▸ Records shown
--- START ---

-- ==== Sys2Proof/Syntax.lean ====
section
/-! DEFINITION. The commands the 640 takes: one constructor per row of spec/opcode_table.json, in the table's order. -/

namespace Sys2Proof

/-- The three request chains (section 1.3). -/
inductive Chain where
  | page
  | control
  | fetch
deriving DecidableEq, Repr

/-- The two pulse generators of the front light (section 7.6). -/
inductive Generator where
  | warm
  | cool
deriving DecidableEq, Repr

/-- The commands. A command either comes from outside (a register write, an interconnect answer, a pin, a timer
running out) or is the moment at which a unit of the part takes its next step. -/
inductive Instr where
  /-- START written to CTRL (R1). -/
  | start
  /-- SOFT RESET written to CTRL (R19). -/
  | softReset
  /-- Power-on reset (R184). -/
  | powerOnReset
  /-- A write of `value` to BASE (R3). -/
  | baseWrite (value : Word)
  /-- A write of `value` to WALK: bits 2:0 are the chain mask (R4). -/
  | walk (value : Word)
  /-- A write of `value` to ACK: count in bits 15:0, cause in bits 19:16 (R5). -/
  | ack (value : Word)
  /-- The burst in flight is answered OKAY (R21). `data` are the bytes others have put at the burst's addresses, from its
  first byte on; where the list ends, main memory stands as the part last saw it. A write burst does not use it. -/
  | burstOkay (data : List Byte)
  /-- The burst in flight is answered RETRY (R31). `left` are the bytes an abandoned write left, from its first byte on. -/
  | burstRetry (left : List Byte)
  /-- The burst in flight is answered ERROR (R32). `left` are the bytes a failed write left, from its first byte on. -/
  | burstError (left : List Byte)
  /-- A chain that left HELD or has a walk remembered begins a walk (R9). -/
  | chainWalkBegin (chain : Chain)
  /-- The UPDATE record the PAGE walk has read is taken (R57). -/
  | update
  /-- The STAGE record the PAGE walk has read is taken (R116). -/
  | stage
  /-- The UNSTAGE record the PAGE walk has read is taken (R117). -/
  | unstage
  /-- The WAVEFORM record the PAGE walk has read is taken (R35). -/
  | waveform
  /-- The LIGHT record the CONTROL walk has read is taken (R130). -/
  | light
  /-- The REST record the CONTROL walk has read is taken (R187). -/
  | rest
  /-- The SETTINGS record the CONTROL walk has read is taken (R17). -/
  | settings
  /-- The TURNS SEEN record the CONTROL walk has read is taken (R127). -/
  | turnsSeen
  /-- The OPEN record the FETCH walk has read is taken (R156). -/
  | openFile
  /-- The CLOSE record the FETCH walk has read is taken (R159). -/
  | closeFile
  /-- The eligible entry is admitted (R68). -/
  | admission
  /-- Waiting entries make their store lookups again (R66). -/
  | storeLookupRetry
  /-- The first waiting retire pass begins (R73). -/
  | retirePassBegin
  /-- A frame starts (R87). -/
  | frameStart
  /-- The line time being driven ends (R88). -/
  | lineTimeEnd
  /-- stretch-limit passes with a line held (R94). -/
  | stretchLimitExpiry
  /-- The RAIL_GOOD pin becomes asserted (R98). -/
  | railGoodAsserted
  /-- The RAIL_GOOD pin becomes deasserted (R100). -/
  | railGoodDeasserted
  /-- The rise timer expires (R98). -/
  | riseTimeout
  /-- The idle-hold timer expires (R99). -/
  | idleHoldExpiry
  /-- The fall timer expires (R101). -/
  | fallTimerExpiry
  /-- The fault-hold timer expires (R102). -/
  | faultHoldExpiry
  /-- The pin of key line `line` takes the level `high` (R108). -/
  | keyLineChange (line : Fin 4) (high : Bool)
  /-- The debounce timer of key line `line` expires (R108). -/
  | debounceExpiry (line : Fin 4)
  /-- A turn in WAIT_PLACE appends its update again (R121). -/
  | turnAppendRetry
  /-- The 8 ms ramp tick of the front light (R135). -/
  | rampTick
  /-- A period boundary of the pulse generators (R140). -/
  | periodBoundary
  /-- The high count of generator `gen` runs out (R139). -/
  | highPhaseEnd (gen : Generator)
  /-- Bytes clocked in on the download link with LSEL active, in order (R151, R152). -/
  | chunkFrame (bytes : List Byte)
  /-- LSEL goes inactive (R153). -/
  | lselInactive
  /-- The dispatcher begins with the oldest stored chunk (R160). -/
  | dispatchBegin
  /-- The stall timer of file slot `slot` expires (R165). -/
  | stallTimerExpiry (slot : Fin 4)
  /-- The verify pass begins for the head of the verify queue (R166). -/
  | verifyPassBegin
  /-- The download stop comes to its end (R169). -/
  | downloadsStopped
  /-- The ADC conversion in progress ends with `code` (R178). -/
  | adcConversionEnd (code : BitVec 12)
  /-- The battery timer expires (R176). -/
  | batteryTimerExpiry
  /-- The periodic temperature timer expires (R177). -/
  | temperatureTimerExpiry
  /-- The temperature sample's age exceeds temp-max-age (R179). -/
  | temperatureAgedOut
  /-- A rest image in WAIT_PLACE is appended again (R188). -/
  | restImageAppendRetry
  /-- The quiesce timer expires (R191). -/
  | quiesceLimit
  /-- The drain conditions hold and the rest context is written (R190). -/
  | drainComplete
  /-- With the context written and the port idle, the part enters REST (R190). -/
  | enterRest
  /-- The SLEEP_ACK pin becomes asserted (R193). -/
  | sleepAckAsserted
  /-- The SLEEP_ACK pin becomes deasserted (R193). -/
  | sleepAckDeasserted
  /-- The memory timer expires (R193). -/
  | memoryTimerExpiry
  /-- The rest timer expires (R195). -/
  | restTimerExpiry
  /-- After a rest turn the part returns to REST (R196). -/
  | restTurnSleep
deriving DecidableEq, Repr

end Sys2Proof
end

--- END ---

▸ Work request
Repeat each entry exactly as it was given.

▸ Solution
-- ==== Sys2Proof/Syntax.lean ====
section
/-! DEFINITION. The commands the 640 takes: one constructor per row of spec/opcode_table.json, in the table's order. -/

namespace Sys2Proof

/-- The three request chains (section 1.3). -/
inductive Chain where
  | page
  | control
  | fetch
deriving DecidableEq, Repr

/-- The two pulse generators of the front light (section 7.6). -/
inductive Generator where
  | warm
  | cool
deriving DecidableEq, Repr

/-- The commands. A command either comes from outside (a register write, an interconnect answer, a pin, a timer
running out) or is the moment at which a unit of the part takes its next step. -/
inductive Instr where
  /-- START written to CTRL (R1). -/
  | start
  /-- SOFT RESET written to CTRL (R19). -/
  | softReset
  /-- Power-on reset (R184). -/
  | powerOnReset
  /-- A write of `value` to BASE (R3). -/
  | baseWrite (value : Word)
  /-- A write of `value` to WALK: bits 2:0 are the chain mask (R4). -/
  | walk (value : Word)
  /-- A write of `value` to ACK: count in bits 15:0, cause in bits 19:16 (R5). -/
  | ack (value : Word)
  /-- The burst in flight is answered OKAY (R21). `data` are the bytes others have put at the burst's addresses, from its
  first byte on; where the list ends, main memory stands as the part last saw it. A write burst does not use it. -/
  | burstOkay (data : List Byte)
  /-- The burst in flight is answered RETRY (R31). `left` are the bytes an abandoned write left, from its first byte on. -/
  | burstRetry (left : List Byte)
  /-- The burst in flight is answered ERROR (R32). `left` are the bytes a failed write left, from its first byte on. -/
  | burstError (left : List Byte)
  /-- A chain that left HELD or has a walk remembered begins a walk (R9). -/
  | chainWalkBegin (chain : Chain)
  /-- The UPDATE record the PAGE walk has read is taken (R57). -/
  | update
  /-- The STAGE record the PAGE walk has read is taken (R116). -/
  | stage
  /-- The UNSTAGE record the PAGE walk has read is taken (R117). -/
  | unstage
  /-- The WAVEFORM record the PAGE walk has read is taken (R35). -/
  | waveform
  /-- The LIGHT record the CONTROL walk has read is taken (R130). -/
  | light
  /-- The REST record the CONTROL walk has read is taken (R187). -/
  | rest
  /-- The SETTINGS record the CONTROL walk has read is taken (R17). -/
  | settings
  /-- The TURNS SEEN record the CONTROL walk has read is taken (R127). -/
  | turnsSeen
  /-- The OPEN record the FETCH walk has read is taken (R156). -/
  | openFile
  /-- The CLOSE record the FETCH walk has read is taken (R159). -/
  | closeFile
  /-- The eligible entry is admitted (R68). -/
  | admission
  /-- Waiting entries make their store lookups again (R66). -/
  | storeLookupRetry
  /-- The first waiting retire pass begins (R73). -/
  | retirePassBegin
  /-- A frame starts (R87). -/
  | frameStart
  /-- The line time being driven ends (R88). -/
  | lineTimeEnd
  /-- stretch-limit passes with a line held (R94). -/
  | stretchLimitExpiry
  /-- The RAIL_GOOD pin becomes asserted (R98). -/
  | railGoodAsserted
  /-- The RAIL_GOOD pin becomes deasserted (R100). -/
  | railGoodDeasserted
  /-- The rise timer expires (R98). -/
  | riseTimeout
  /-- The idle-hold timer expires (R99). -/
  | idleHoldExpiry
  /-- The fall timer expires (R101). -/
  | fallTimerExpiry
  /-- The fault-hold timer expires (R102). -/
  | faultHoldExpiry
  /-- The pin of key line `line` takes the level `high` (R108). -/
  | keyLineChange (line : Fin 4) (high : Bool)
  /-- The debounce timer of key line `line` expires (R108). -/
  | debounceExpiry (line : Fin 4)
  /-- A turn in WAIT_PLACE appends its update again (R121). -/
  | turnAppendRetry
  /-- The 8 ms ramp tick of the front light (R135). -/
  | rampTick
  /-- A period boundary of the pulse generators (R140). -/
  | periodBoundary
  /-- The high count of generator `gen` runs out (R139). -/
  | highPhaseEnd (gen : Generator)
  /-- Bytes clocked in on the download link with LSEL active, in order (R151, R152). -/
  | chunkFrame (bytes : List Byte)
  /-- LSEL goes inactive (R153). -/
  | lselInactive
  /-- The dispatcher begins with the oldest stored chunk (R160). -/
  | dispatchBegin
  /-- The stall timer of file slot `slot` expires (R165). -/
  | stallTimerExpiry (slot : Fin 4)
  /-- The verify pass begins for the head of the verify queue (R166). -/
  | verifyPassBegin
  /-- The download stop comes to its end (R169). -/
  | downloadsStopped
  /-- The ADC conversion in progress ends with `code` (R178). -/
  | adcConversionEnd (code : BitVec 12)
  /-- The battery timer expires (R176). -/
  | batteryTimerExpiry
  /-- The periodic temperature timer expires (R177). -/
  | temperatureTimerExpiry
  /-- The temperature sample's age exceeds temp-max-age (R179). -/
  | temperatureAgedOut
  /-- A rest image in WAIT_PLACE is appended again (R188). -/
  | restImageAppendRetry
  /-- The quiesce timer expires (R191). -/
  | quiesceLimit
  /-- The drain conditions hold and the rest context is written (R190). -/
  | drainComplete
  /-- With the context written and the port idle, the part enters REST (R190). -/
  | enterRest
  /-- The SLEEP_ACK pin becomes asserted (R193). -/
  | sleepAckAsserted
  /-- The SLEEP_ACK pin becomes deasserted (R193). -/
  | sleepAckDeasserted
  /-- The memory timer expires (R193). -/
  | memoryTimerExpiry
  /-- The rest timer expires (R195). -/
  | restTimerExpiry
  /-- After a rest turn the part returns to REST (R196). -/
  | restTurnSleep
deriving DecidableEq, Repr

end Sys2Proof
end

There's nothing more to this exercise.